**PROMPT**
Write out every entry once more, character for character.

Top of TASK MATERIAL

/-! ### Links -/

/-- Port 0 as `f` changes it, on a booted die in the ring. -/
def linked (f : Port → Port) : State := (fabric booted).setPort 0 (f ((fabric booted).port 0))
theorem wit_Training : (booted.port 0).state = .detect ∧ booted.ports.wf .reset = true ∧ laneCount 0xFF = 8 ∧ laneCount 0x7F = 7 ∧
    (booted.port 0).trainClk + 250 * 1200000 ≤ { booted with clk := 300000000 }.clk ∧ booted.boot.done = true ∧
    ((linked fun x => { x with state := .down }).port 0).ctl.getLsbD 0 = true ∧
    (let x := (linked fun x => { x with state := .fastRetrain, cameFrom := .active }).port 0
     x.state = .fastRetrain ∧ x.queued = [] ∧ x.owes = false ∧ x.pendCross = false ∧ x.pendSwitch = false ∧ x.pendRefresh = false ∧
     x.trainClk + 40 * 1200 ≤ booted.clk) := by decide
/-- The record of chip 1.0.0's port 0 in the ring. -/
def aRecord : IdRecord := ⟨0x0400, 0, 1, 1, 2, true, 9⟩
theorem wit_Identity : let s := linked fun x => { x with state := .identify, haveRecord := false }
    (s.port 0).state = .identify ∧ (s.port 0).haveRecord = false ∧ aRecord.chipId ≠ ownChip s ∧
    max 1 aRecord.verMin.toNat ≤ min (s.port 0).verOffer aRecord.verMax.toNat ∧ frameRecord (recordFrame aRecord) = some aRecord ∧
    frameRecord [] = none ∧ (s.port 0).pendCross = false ∧ (s.port 0).pendSwitch = false ∧ (s.port 0).pendRefresh = false ∧
    ((linked fun x => { x with nonce := 9, record := some aRecord }).port 0).nonce = aRecord.bootNonce := by decide +kernel
/-- The group with number 0 that acknowledges group 4, with a stream of zeros, and port 0 that awaits it. -/
def aGroup : FlitGroup :=
  let body := zeros 5088 ++ (leBytes 2 0 ++ leBytes 2 4 ++ leBytes 1 1 ++ zeros 7) ++ zeros 16
  ⟨body ++ leBytes 4 (crc32 body).toNat, [], [(3, 1)]⟩
def awaiting : State := linked fun x => { x with replay := [⟨4, [], []⟩, ⟨5, [], []⟩] }
theorem wit_FlitGroup : awaiting.ports.wf .reset = true ∧ (awaiting.port 0).state = .active ∧ (∀ c ∈ aGroup.codewords, c.2 ≤ 15) ∧
    (awaiting.port 0).sealed = false ∧ (awaiting.port 0).queued = [] ∧ (awaiting.port 0).credits.wf 0 = true ∧
    (awaiting.port 0).replay = [] ++ ⟨4, [], []⟩ :: [⟨5, [], []⟩] ∧ (awaiting.port 0).replay.length < 1024 ∧
    (awaiting.port 0).failCount < 7 ∧ (awaiting.port 0).fastTimes = [] ∧ (awaiting.port 0).replay ≠ [] ∧
    (awaiting.port 0).nakSent = false ∧ (awaiting.port 0).owes = false ∧
    (awaiting.port 0).lastAckClk + 2 * 1200 ≤ awaiting.clk := by decide
set_option maxRecDepth 20000 in
theorem wit_FlitGroup_frame : aGroup.crcOk = true ∧ aGroup.trailer.seq = (awaiting.port 0).rxSeq ∧ aGroup.trailer.ack = 4 ∧
    aGroup.trailer.ackValid = true ∧ aGroup.trailer.verdict = (awaiting.port 0).peerVerdict ∧
    ({ aGroup with bytes := zeros 5120 } : FlitGroup).crcOk = false := by decide +kernel
theorem wit_SealedGroup : let x := (linked fun x => { x with sealed := true, failCount := 7, tagFailed := true }).port 0
    x.sealed = true ∧ x.nextRx = false ∧ x.rxPhase = false ∧ x.tagFailed = true ∧ 7 ≤ x.failCount := by decide
theorem wit_Thresholds : let s := { linked fun x => { x with retryCount := 65, ueCount := 17 } with plumb := { Plumb.reset with now := 1200000000 } }
    (∀ l < 17, (s.port 0).laneCe.get 0 l ≤ (s.port 0).ctl.toNat / 2 ^ 16 % 2 ^ 24) ∧ s.plumb.now.toNat / 1200000 ≠ (s.port 0).msWindow ∧
    (s.port 0).ctl.toNat / 2 ^ 40 % 256 < (s.port 0).retryCount ∧ (s.port 0).ctl.toNat / 2 ^ 48 % 256 < (s.port 0).ueCount ∧
    s.plumb.now.toNat / 1200000000 ≠ (s.port 0).secondWindow ∧ (s.port 0).laneCe.wf 0 = true ∧ (s.port 0).laneOver.wf 0 = true ∧
    (let x := (linked fun x => { x with laneCe := Table.empty.set 0 3 0xFFFFFF, laneOver := Table.empty.set 0 3 2 }).port 0
     x.ctl.toNat / 2 ^ 16 % 2 ^ 24 < x.laneCe.get 0 3 ∧ x.laneOver.get 0 3 = 2 ∧ x.laneCe.wf 0 = true ∧ x.laneOver.wf 0 = true) := by decide
/-- A body of 24 bytes of message `m`, in one fragment. -/
def aFragment (m : Nat) : List Bytes := [leBytes 1 m ++ zeros 3 ++ leBytes 2 1 ++ zeros 26]
theorem wit_Keys : let s := linked fun x => { x with sealed := true, agreement := .awaitM2, record := some aRecord, nextTx := true }
    (s.proc 0).down = false ∧ s.ports.wf .reset = true ∧ s.sec.keys.wf false = true ∧ (s.port 0).agreement = .awaitM2 ∧
    (s.port 0).state ≠ .identify ∧ keyBody 1 (aFragment 1) = some (zeros 24) ∧ keyBody 2 (aFragment 2) = some (zeros 24) ∧
    keyBody 3 (aFragment 3) = some (zeros 24) ∧ (ownChip s).toNat < aRecord.chipId.toNat ∧ (s.port 0).nextTx = true ∧
    (s.port 0).queued = [] ∧ (s.port 0).owes = false ∧ (s.port 0).txGroups < 2 ^ 36 ∧ s.fuses.svnFloor ≤ 0 ∧
    (s.port 0).pendCross = false ∧ (s.port 0).keyBytes.wf [] = true ∧ (s.port 0).salts.wf [] = true := by decide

Bottom of TASK MATERIAL

**ANSWER AREA**
/-! ### Links -/

/-- Port 0 as `f` changes it, on a booted die in the ring. -/
def linked (f : Port → Port) : State := (fabric booted).setPort 0 (f ((fabric booted).port 0))
theorem wit_Training : (booted.port 0).state = .detect ∧ booted.ports.wf .reset = true ∧ laneCount 0xFF = 8 ∧ laneCount 0x7F = 7 ∧
    (booted.port 0).trainClk + 250 * 1200000 ≤ { booted with clk := 300000000 }.clk ∧ booted.boot.done = true ∧
    ((linked fun x => { x with state := .down }).port 0).ctl.getLsbD 0 = true ∧
    (let x := (linked fun x => { x with state := .fastRetrain, cameFrom := .active }).port 0
     x.state = .fastRetrain ∧ x.queued = [] ∧ x.owes = false ∧ x.pendCross = false ∧ x.pendSwitch = false ∧ x.pendRefresh = false ∧
     x.trainClk + 40 * 1200 ≤ booted.clk) := by decide
/-- The record of chip 1.0.0's port 0 in the ring. -/
def aRecord : IdRecord := ⟨0x0400, 0, 1, 1, 2, true, 9⟩
theorem wit_Identity : let s := linked fun x => { x with state := .identify, haveRecord := false }
    (s.port 0).state = .identify ∧ (s.port 0).haveRecord = false ∧ aRecord.chipId ≠ ownChip s ∧
    max 1 aRecord.verMin.toNat ≤ min (s.port 0).verOffer aRecord.verMax.toNat ∧ frameRecord (recordFrame aRecord) = some aRecord ∧
    frameRecord [] = none ∧ (s.port 0).pendCross = false ∧ (s.port 0).pendSwitch = false ∧ (s.port 0).pendRefresh = false ∧
    ((linked fun x => { x with nonce := 9, record := some aRecord }).port 0).nonce = aRecord.bootNonce := by decide +kernel
/-- The group with number 0 that acknowledges group 4, with a stream of zeros, and port 0 that awaits it. -/
def aGroup : FlitGroup :=
  let body := zeros 5088 ++ (leBytes 2 0 ++ leBytes 2 4 ++ leBytes 1 1 ++ zeros 7) ++ zeros 16
  ⟨body ++ leBytes 4 (crc32 body).toNat, [], [(3, 1)]⟩
def awaiting : State := linked fun x => { x with replay := [⟨4, [], []⟩, ⟨5, [], []⟩] }
theorem wit_FlitGroup : awaiting.ports.wf .reset = true ∧ (awaiting.port 0).state = .active ∧ (∀ c ∈ aGroup.codewords, c.2 ≤ 15) ∧
    (awaiting.port 0).sealed = false ∧ (awaiting.port 0).queued = [] ∧ (awaiting.port 0).credits.wf 0 = true ∧
    (awaiting.port 0).replay = [] ++ ⟨4, [], []⟩ :: [⟨5, [], []⟩] ∧ (awaiting.port 0).replay.length < 1024 ∧
    (awaiting.port 0).failCount < 7 ∧ (awaiting.port 0).fastTimes = [] ∧ (awaiting.port 0).replay ≠ [] ∧
    (awaiting.port 0).nakSent = false ∧ (awaiting.port 0).owes = false ∧
    (awaiting.port 0).lastAckClk + 2 * 1200 ≤ awaiting.clk := by decide
set_option maxRecDepth 20000 in
theorem wit_FlitGroup_frame : aGroup.crcOk = true ∧ aGroup.trailer.seq = (awaiting.port 0).rxSeq ∧ aGroup.trailer.ack = 4 ∧
    aGroup.trailer.ackValid = true ∧ aGroup.trailer.verdict = (awaiting.port 0).peerVerdict ∧
    ({ aGroup with bytes := zeros 5120 } : FlitGroup).crcOk = false := by decide +kernel
theorem wit_SealedGroup : let x := (linked fun x => { x with sealed := true, failCount := 7, tagFailed := true }).port 0
    x.sealed = true ∧ x.nextRx = false ∧ x.rxPhase = false ∧ x.tagFailed = true ∧ 7 ≤ x.failCount := by decide
theorem wit_Thresholds : let s := { linked fun x => { x with retryCount := 65, ueCount := 17 } with plumb := { Plumb.reset with now := 1200000000 } }
    (∀ l < 17, (s.port 0).laneCe.get 0 l ≤ (s.port 0).ctl.toNat / 2 ^ 16 % 2 ^ 24) ∧ s.plumb.now.toNat / 1200000 ≠ (s.port 0).msWindow ∧
    (s.port 0).ctl.toNat / 2 ^ 40 % 256 < (s.port 0).retryCount ∧ (s.port 0).ctl.toNat / 2 ^ 48 % 256 < (s.port 0).ueCount ∧
    s.plumb.now.toNat / 1200000000 ≠ (s.port 0).secondWindow ∧ (s.port 0).laneCe.wf 0 = true ∧ (s.port 0).laneOver.wf 0 = true ∧
    (let x := (linked fun x => { x with laneCe := Table.empty.set 0 3 0xFFFFFF, laneOver := Table.empty.set 0 3 2 }).port 0
     x.ctl.toNat / 2 ^ 16 % 2 ^ 24 < x.laneCe.get 0 3 ∧ x.laneOver.get 0 3 = 2 ∧ x.laneCe.wf 0 = true ∧ x.laneOver.wf 0 = true) := by decide
/-- A body of 24 bytes of message `m`, in one fragment. -/
def aFragment (m : Nat) : List Bytes := [leBytes 1 m ++ zeros 3 ++ leBytes 2 1 ++ zeros 26]
theorem wit_Keys : let s := linked fun x => { x with sealed := true, agreement := .awaitM2, record := some aRecord, nextTx := true }
    (s.proc 0).down = false ∧ s.ports.wf .reset = true ∧ s.sec.keys.wf false = true ∧ (s.port 0).agreement = .awaitM2 ∧
    (s.port 0).state ≠ .identify ∧ keyBody 1 (aFragment 1) = some (zeros 24) ∧ keyBody 2 (aFragment 2) = some (zeros 24) ∧
    keyBody 3 (aFragment 3) = some (zeros 24) ∧ (ownChip s).toNat < aRecord.chipId.toNat ∧ (s.port 0).nextTx = true ∧
    (s.port 0).queued = [] ∧ (s.port 0).owes = false ∧ (s.port 0).txGroups < 2 ^ 36 ∧ s.fuses.svnFloor ≤ 0 ∧
    (s.port 0).pendCross = false ∧ (s.port 0).keyBytes.wf [] = true ∧ (s.port 0).salts.wf [] = true := by decide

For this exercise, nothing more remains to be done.